Problem:
The expected output is the first line of the data below and every line after it, up to and including the line containing "let t := (s.put", each reproduced exactly.

[Collected data entries]
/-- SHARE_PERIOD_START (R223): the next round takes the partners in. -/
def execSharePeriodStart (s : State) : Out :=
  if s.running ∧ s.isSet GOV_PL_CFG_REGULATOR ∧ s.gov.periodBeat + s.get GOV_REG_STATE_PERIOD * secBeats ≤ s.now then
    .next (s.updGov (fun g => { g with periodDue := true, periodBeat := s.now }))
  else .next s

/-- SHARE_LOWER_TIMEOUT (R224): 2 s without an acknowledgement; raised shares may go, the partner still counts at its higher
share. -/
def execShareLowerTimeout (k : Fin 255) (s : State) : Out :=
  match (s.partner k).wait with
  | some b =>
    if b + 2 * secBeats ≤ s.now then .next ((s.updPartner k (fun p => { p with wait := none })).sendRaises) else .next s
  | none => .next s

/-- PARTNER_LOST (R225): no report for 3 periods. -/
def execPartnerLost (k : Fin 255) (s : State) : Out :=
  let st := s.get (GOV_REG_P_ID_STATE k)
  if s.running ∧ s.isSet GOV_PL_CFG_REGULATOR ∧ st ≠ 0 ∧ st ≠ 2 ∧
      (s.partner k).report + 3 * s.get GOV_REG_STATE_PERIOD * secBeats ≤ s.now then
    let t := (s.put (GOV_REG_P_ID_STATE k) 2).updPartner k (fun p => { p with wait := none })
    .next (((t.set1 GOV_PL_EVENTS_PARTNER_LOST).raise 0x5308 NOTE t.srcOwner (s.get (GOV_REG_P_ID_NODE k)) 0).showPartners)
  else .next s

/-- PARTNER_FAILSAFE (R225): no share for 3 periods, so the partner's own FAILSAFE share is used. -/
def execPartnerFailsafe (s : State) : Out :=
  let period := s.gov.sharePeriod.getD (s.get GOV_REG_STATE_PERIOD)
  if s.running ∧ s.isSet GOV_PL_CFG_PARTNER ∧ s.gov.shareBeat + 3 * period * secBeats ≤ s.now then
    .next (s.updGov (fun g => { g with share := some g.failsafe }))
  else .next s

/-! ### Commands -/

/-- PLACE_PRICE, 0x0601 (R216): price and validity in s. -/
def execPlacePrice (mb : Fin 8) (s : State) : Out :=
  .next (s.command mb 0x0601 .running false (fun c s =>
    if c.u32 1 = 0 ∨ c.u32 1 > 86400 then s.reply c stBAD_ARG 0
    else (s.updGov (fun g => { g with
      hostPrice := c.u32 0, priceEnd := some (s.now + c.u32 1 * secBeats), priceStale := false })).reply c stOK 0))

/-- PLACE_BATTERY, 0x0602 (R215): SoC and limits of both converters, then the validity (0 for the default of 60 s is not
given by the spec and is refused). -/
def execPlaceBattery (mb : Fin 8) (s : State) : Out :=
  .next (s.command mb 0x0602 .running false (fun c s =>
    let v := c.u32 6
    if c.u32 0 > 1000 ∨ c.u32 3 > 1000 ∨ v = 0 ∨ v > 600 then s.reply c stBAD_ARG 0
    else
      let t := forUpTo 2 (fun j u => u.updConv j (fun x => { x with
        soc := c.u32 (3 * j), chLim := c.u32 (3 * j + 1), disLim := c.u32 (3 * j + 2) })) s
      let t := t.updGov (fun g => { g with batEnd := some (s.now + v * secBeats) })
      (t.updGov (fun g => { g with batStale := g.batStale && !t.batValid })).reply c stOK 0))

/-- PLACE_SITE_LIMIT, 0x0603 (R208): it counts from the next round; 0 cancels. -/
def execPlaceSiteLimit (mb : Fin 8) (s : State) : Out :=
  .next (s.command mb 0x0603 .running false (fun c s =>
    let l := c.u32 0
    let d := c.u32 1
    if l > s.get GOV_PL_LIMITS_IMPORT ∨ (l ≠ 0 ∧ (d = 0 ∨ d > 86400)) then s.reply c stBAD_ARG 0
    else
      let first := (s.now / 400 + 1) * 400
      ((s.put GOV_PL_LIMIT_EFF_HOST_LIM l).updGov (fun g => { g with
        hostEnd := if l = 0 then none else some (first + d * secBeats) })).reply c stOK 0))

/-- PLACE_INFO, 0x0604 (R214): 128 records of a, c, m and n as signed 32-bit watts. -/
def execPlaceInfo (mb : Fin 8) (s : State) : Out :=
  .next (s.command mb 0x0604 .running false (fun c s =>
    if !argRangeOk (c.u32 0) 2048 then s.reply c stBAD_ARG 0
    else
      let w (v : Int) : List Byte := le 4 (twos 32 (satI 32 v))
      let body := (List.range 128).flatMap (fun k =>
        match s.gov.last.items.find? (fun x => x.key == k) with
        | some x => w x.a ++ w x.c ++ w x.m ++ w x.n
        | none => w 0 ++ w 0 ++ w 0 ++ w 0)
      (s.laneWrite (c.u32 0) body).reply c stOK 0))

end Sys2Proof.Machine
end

Result of the exercise:
/-- SHARE_PERIOD_START (R223): the next round takes the partners in. -/
def execSharePeriodStart (s : State) : Out :=
  if s.running ∧ s.isSet GOV_PL_CFG_REGULATOR ∧ s.gov.periodBeat + s.get GOV_REG_STATE_PERIOD * secBeats ≤ s.now then
    .next (s.updGov (fun g => { g with periodDue := true, periodBeat := s.now }))
  else .next s

/-- SHARE_LOWER_TIMEOUT (R224): 2 s without an acknowledgement; raised shares may go, the partner still counts at its higher
share. -/
def execShareLowerTimeout (k : Fin 255) (s : State) : Out :=
  match (s.partner k).wait with
  | some b =>
    if b + 2 * secBeats ≤ s.now then .next ((s.updPartner k (fun p => { p with wait := none })).sendRaises) else .next s
  | none => .next s

/-- PARTNER_LOST (R225): no report for 3 periods. -/
def execPartnerLost (k : Fin 255) (s : State) : Out :=
  let st := s.get (GOV_REG_P_ID_STATE k)
  if s.running ∧ s.isSet GOV_PL_CFG_REGULATOR ∧ st ≠ 0 ∧ st ≠ 2 ∧
      (s.partner k).report + 3 * s.get GOV_REG_STATE_PERIOD * secBeats ≤ s.now then
    let t := (s.put (GOV_REG_P_ID_STATE k) 2).updPartner k (fun p => { p with wait := none })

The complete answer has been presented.